[Data extracted from a collection]

-- ==== Sys2Proof/Machine/Digest.lean ====
section
/-!
DEFINITION. The digest pipeline (spec 46_digest.md): DSETUP, DIGEST, DGETN. Every value of the rounds is non-negative
(R173), so they are natural numbers.
-/

namespace Sys2Proof.Machine

/-- The block size n = 16·floor(m / 16), m the modulus's bit length (46_digest.md R174). -/
def digestBlock (modulus : Int) : Nat := 16 * (bitlen (mag modulus) / 16)

/-- Half the block size, h = n / 2 (46_digest.md R174). -/
def digestHalf (modulus : Int) : Nat := digestBlock modulus / 2

/-- Expand(v, mk) (46_digest.md R179): h/4 bytes, one per nibble of v in the same order, the marker in the high nibble. -/
def expandNibbles (h v mk : Nat) : Nat :=
  ((List.range (h / 4)).map (fun j => (16 * mk + v / 16 ^ j % 16) * 2 ^ (8 * j))).sum

/-- The round constant A = 15·2^(n - 4) (46_digest.md R180; log 16). -/
def roundConstant (n : Nat) : Nat := 15 * 2 ^ (n - 4)

/-- Round(H, y) (46_digest.md R182). -/
def digestRound (modulus : Int) (h y : Nat) : Nat :=
  let n := digestBlock modulus
  let x := (h ^^^ y) ||| roundConstant n
  ((expMod (x : Int) 257 modulus).toNat % 2 ^ n) ^^^ h

/-- The padding k = (h - (b mod h)) mod h (46_digest.md R177). -/
def paddingOf (h b : Nat) : Nat := (h - b % h) % h

/-- The number of chunks t = (b + k) / h (46_digest.md R177). -/
def chunkCount (h b : Nat) : Nat := (b + paddingOf h b) / h

/-- Chunk i (1 to t) of the padded message P = M·2^k, the most significant first (46_digest.md R178). -/
def messageChunk (h b m i : Nat) : Nat :=
  m * 2 ^ paddingOf h b / 2 ^ (h * (chunkCount h b - i)) % 2 ^ h

/-- The accumulator after `rounds` more chunk rounds, i of them done already (46_digest.md R173, R178). -/
def digestRounds (modulus : Int) (b m : Nat) (rounds i acc : Nat) : Nat :=
  match rounds with
  | 0 => acc
  | k + 1 =>
    let h := digestHalf modulus
    digestRounds modulus b m k (i + 1) (digestRound modulus acc (expandNibbles h (messageChunk h b m (i + 1)) 15))

/-- The finalization round, keyed on the message's bit length with the marker 10 (46_digest.md R183). -/
def digestFinal (modulus : Int) (b acc : Nat) : Nat :=
  digestRound modulus acc (expandNibbles (digestHalf modulus) b 10)

/-- The digest from the accumulator after i chunk rounds on (46_digest.md R173). -/
def digestFrom (modulus : Int) (b m i acc : Nat) : Nat :=
  digestFinal modulus b (digestRounds modulus b m (chunkCount (digestHalf modulus) b - i) i acc)

/-- Where DIGEST's rounds stand: rounds done, accumulator; at the issue (0, H_0 = 0) (46_digest.md R181; log 16). -/
def State.digestLoop (s : State) : Nat × Nat :=
  match s.seq with
  | some (.digest i h) => (i, h)
  | _ => (0, 0)

/-- The first error DIGEST meets (46_digest.md R173; 60_exceptions.md R192). -/
def State.digestError (s : State) (rs1 : Reg) : Option ErrCode :=
  if s.dctx.valid = false then some .digestNotConfigured
  else if sgn (s.reg rs1) then some .badOperand
  else if bitLength s.cfg (s.reg rs1) > 2 ^ (digestHalf s.dctx.n - 1) then some .messageTooLong
  else none

/-- DSETUP (46_digest.md R170, R171). -/
def execDsetup (rs1 rs2 : Reg) (s : State) : Host.Outcome State Fault Refusal :=
  let n := s.reg rs1 * s.reg rs2
  if n ≤ 0 ∨ bitlen (mag n) < 16 then .next (s.fail .badModulus)
  else if s.fits n then .next ({ s with dctx := { valid := true, n := n } }.complete false)
  else .next (s.fail .capacity)

/-- DIGEST (46_digest.md R173 to R187). -/
def execDigest (rd rs1 : Reg) (s : State) : Host.Outcome State Fault Refusal :=
  match s.digestError rs1 with
  | some e => .next (s.fail e)
  | none =>
    let x := s.reg rs1
    let l := s.digestLoop
    .next (s.finishReg rd (digestFrom s.dctx.n (bitLength s.cfg x) (mag x) l.1 l.2 : Nat) false)

/-- One chunk round of DIGEST, without completing (46_digest.md R173). -/
def workDigest (rs1 : Reg) (s : State) : State :=
  match s.digestError rs1 with
  | some _ => s
  | none =>
    let x := s.reg rs1
    let l := s.digestLoop
    let h := digestHalf s.dctx.n
    let b := bitLength s.cfg x
    if l.1 < chunkCount h b then
      { s with
        seq := some (.digest (l.1 + 1)
          (digestRound s.dctx.n l.2 (expandNibbles h (messageChunk h b (mag x) (l.1 + 1)) 15))) }
    else s

/-- DGETN (46_digest.md R172). -/
def execDgetn (rd : Reg) (s : State) : Host.Outcome State Fault Refusal :=
  if s.dctx.valid then .next (s.finishReg rd s.dctx.n false) else .next (s.fail .digestNotConfigured)

end Sys2Proof.Machine
end

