-- ==== Sys2Proof/Machine/Work.lean ====
section
/-!
DEFINITION. One iteration of the running command's loop, without completing (spec 10_state.md R43;
70_reset_and_hazards.md R224, R225): how many of these a command takes before it completes is left open (log 5).
-/

namespace Sys2Proof.Machine

/-- The work of one command: a loop iteration for the four looping commands (10_state.md R43), and only time for the
others. -/
def workOf (i : Instr) (s : State) : State :=
  match i with
  | .expmod _ rs1 rs2 rs3 => workExpmod rs1 rs2 rs3 s
  | .pow _ rs1 rs2 => workPow rs1 rs2 s
  | .isprime rs1 rs2 => workIsprime rs1 rs2 s
  | .digest _ rs1 => workDigest rs1 s
  | .mov _ _ => s
  | .fromint _ => s
  | .fromhex _ => s
  | .tohex _ => s
  | .add _ _ _ => s
  | .sub _ _ _ => s
  | .mul _ _ _ => s
  | .div _ _ _ => s
  | .mod _ _ _ => s
  | .or _ _ _ => s
  | .xor _ _ _ => s
  | .shl _ _ _ => s
  | .shr _ _ _ => s
  | .bitlen _ => s
  | .getbit _ => s
  | .setbit _ => s
  | .cmp _ _ => s
  | .dsetup _ _ => s
  | .dgetn _ => s

/-- One piece of work of the block: none when idle or when the word is illegal (60_exceptions.md R198). -/
def State.work (s : State) : State :=
  match s.busy, decode s.cmd with
  | true, .ok i => workOf i s
  | true, .error _ => s
  | false, _ => s

end Sys2Proof.Machine
end

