/-- 60_exceptions.md R191: which commands can report which error. -/
def Obligations.CommandsReportOnlyTheirErrors : Prop :=
  ∀ (i : Instr) (s t : State), exec i s = .next t → t.busy = false →
    (t.status.err = false ∧ t.status.errcode = .none) ∨
      (t.status.err = true ∧ t.status.errcode ∈ reportable i)

/-- 10_state.md R46, R21, with 60_exceptions.md R193: what a successful completion leaves unchanged, for every command. -/
def Obligations.SuccessWritesOnlyWhatItsRowNames : Prop :=
  ∀ (i : Instr) (s t : State), exec i s = .next t → t.busy = false → t.status.err = false →
    Succeeded t.status.undef t ∧ SameOutside s t ∧
      (t.status.undef = true → ∃ a b c, i = .add a b c ∨ i = .or a b c ∨ i = .xor a b c) ∧
      (∀ r, destination i ≠ some r → t.reg r = s.reg r) ∧
      (writesResult i = false → t.res = s.res) ∧
      ((∀ a b, i ≠ .cmp a b) → SameFlags s t) ∧
      ((∀ a, i ≠ .tohex a) → SameBuffer s t) ∧
      ((∀ a b, i ≠ .dsetup a b) → t.dctx = s.dctx)

/-! ## Construction, copy and hex conversion -/

/-- 40_construction.md R90. -/
def Obligations.MovCopiesTheValue : Prop :=
  ∀ (rd rs1 : Reg) (s : State),
    HasEncoding (.mov rd rs1) 0x00000001 0xFFFF00FF ∧
      ∃ t, exec (.mov rd rs1) s = .next t ∧ WritesReg rd (s.reg rs1) false s t

/-- 40_construction.md R91: ARG0 read as a signed 32-bit number. -/
def Obligations.FromintReadsASignedWord : Prop :=
  ∀ (rd : Reg) (s : State),
    HasEncoding (.fromint rd) 0x00000002 0xFFFFF0FF ∧
      ∃ t, exec (.fromint rd) s = .next t ∧
        WritesReg rd (if s.arg0.toNat < 2 ^ 31 then (s.arg0.toNat : Int) else (s.arg0.toNat : Int) - 2 ^ 32) false s t

/-- 40_construction.md R92: BUFFER_RANGE, then MALFORMED_INPUT, then the value of the text, judged against L. -/
def Obligations.FromhexParsesTheText : Prop :=
  ∀ (rd : Reg) (s : State),
    HasEncoding (.fromhex rd) 0x00000003 0xFFFFF0FF ∧
    (s.arg0.toNat + s.arg1.toNat > s.cfg.bufBytes →
      ∃ t, exec (.fromhex rd) s = .next t ∧ Fails .bufferRange s t) ∧
    (s.arg0.toNat + s.arg1.toNat ≤ s.cfg.bufBytes →
      (¬ ∃ neg ds, IsHexText neg ds (s.bufBytesFrom s.arg0.toNat s.arg1.toNat)) →
      ∃ t, exec (.fromhex rd) s = .next t ∧ Fails .malformedInput s t) ∧
    (∀ neg ds, s.arg0.toNat + s.arg1.toNat ≤ s.cfg.bufBytes →
      IsHexText neg ds (s.bufBytesFrom s.arg0.toNat s.arg1.toNat) →
      ∃ t, exec (.fromhex rd) s = .next t ∧ WritesOrCapacity rd (norm neg (digitsValue ds)) s t)

/-- 40_construction.md R94, R95: the text of the value, lowercase, no leading zero, '-' exactly for a negative value; its
length to RES; every other byte of the buffer unchanged; BUFFER_RANGE where it does not fit. -/
def Obligations.TohexWritesTheText : Prop :=
  ∀ (rs1 : Reg) (s : State),
    HasEncoding (.tohex rs1) 0x00000004 0xFFFF0FFF ∧
    ∃ ds d text, ds ≠ [] ∧ (ds.head? = some 0 → s.reg rs1 = 0 ∧ ds = [0]) ∧
      digitsValue ds = (s.reg rs1).natAbs ∧ List.Forall₂ IsLowerDigit d ds ∧
      text = (if s.reg rs1 < 0 then minusByte :: d else d) ∧
      (s.arg0.toNat + text.length > s.cfg.bufBytes →
        ∃ t, exec (.tohex rs1) s = .next t ∧ Fails .bufferRange s t) ∧
      (s.arg0.toNat + text.length ≤ s.cfg.bufBytes →
        ∃ t, exec (.tohex rs1) s = .next t ∧ t.res = BitVec.ofNat 32 text.length ∧
          (∀ j, ∀ hj : j < text.length, t.bufByte (s.arg0.toNat + j) = text[j]) ∧
          SameBufferOutside s.arg0.toNat text.length s t ∧ SameRegs s t ∧ Succeeded false t ∧
          SameFlags s t ∧ t.dctx = s.dctx ∧ SameOutside s t)

/-- 40_construction.md R96: FROMHEX of the bytes TOHEX wrote (same offset, length RES) gives the value back. -/
def Obligations.HexTextRoundTrip : Prop :=
  ∀ (rs1 rd : Reg) (s t : State), s.cfg.Legal → Fits s (s.reg rs1) →
    exec (.tohex rs1) s = .next t → t.status.err = false →
    ∃ u, exec (.fromhex rd) { t with arg1 := t.res } = .next u ∧
      WritesReg rd (s.reg rs1) false { t with arg1 := t.res } u

/-! ## Arithmetic -/

/-- 41_arithmetic.md R100: a zero operand, or operands of one sign. -/
def Obligations.AddIsExactOffTheMixedCase : Prop :=
  ∀ (rd rs1 rs2 : Reg) (s : State),
    HasEncoding (.add rd rs1 rs2) 0x00000008 0xFFF000FF ∧
    (s.reg rs1 = 0 ∨ s.reg rs2 = 0 ∨ (s.reg rs1 < 0 ↔ s.reg rs2 < 0) →
      ∃ t, exec (.add rd rs1 rs2) s = .next t ∧ WritesOrCapacity rd (s.reg rs1 + s.reg rs2) s t)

Requirement: Exact duplication is required for the lines above, from the line that contains "def digestRounds (modulus" to the line that contains "digestFinal modulus b", inclusive; omit all others.

Written reply:
def digestRounds (modulus : Int) (b m : Nat) (rounds i acc : Nat) : Nat :=
  match rounds with
  | 0 => acc
  | k + 1 =>
    let h := digestHalf modulus
    digestRounds modulus b m k (i + 1) (digestRound modulus acc (expandNibbles h (messageChunk h b m (i + 1)) 15))

/-- The finalization round, keyed on the message's bit length with the marker 10 (46_digest.md R183). -/
def digestFinal (modulus : Int) (b acc : Nat) : Nat :=
  digestRound modulus acc (expandNibbles (digestHalf modulus) b 10)

/-- The digest from the accumulator after i chunk rounds on (46_digest.md R173). -/
def digestFrom (modulus : Int) (b m i acc : Nat) : Nat :=
  digestFinal modulus b (digestRounds modulus b m (chunkCount (digestHalf modulus) b - i) i acc)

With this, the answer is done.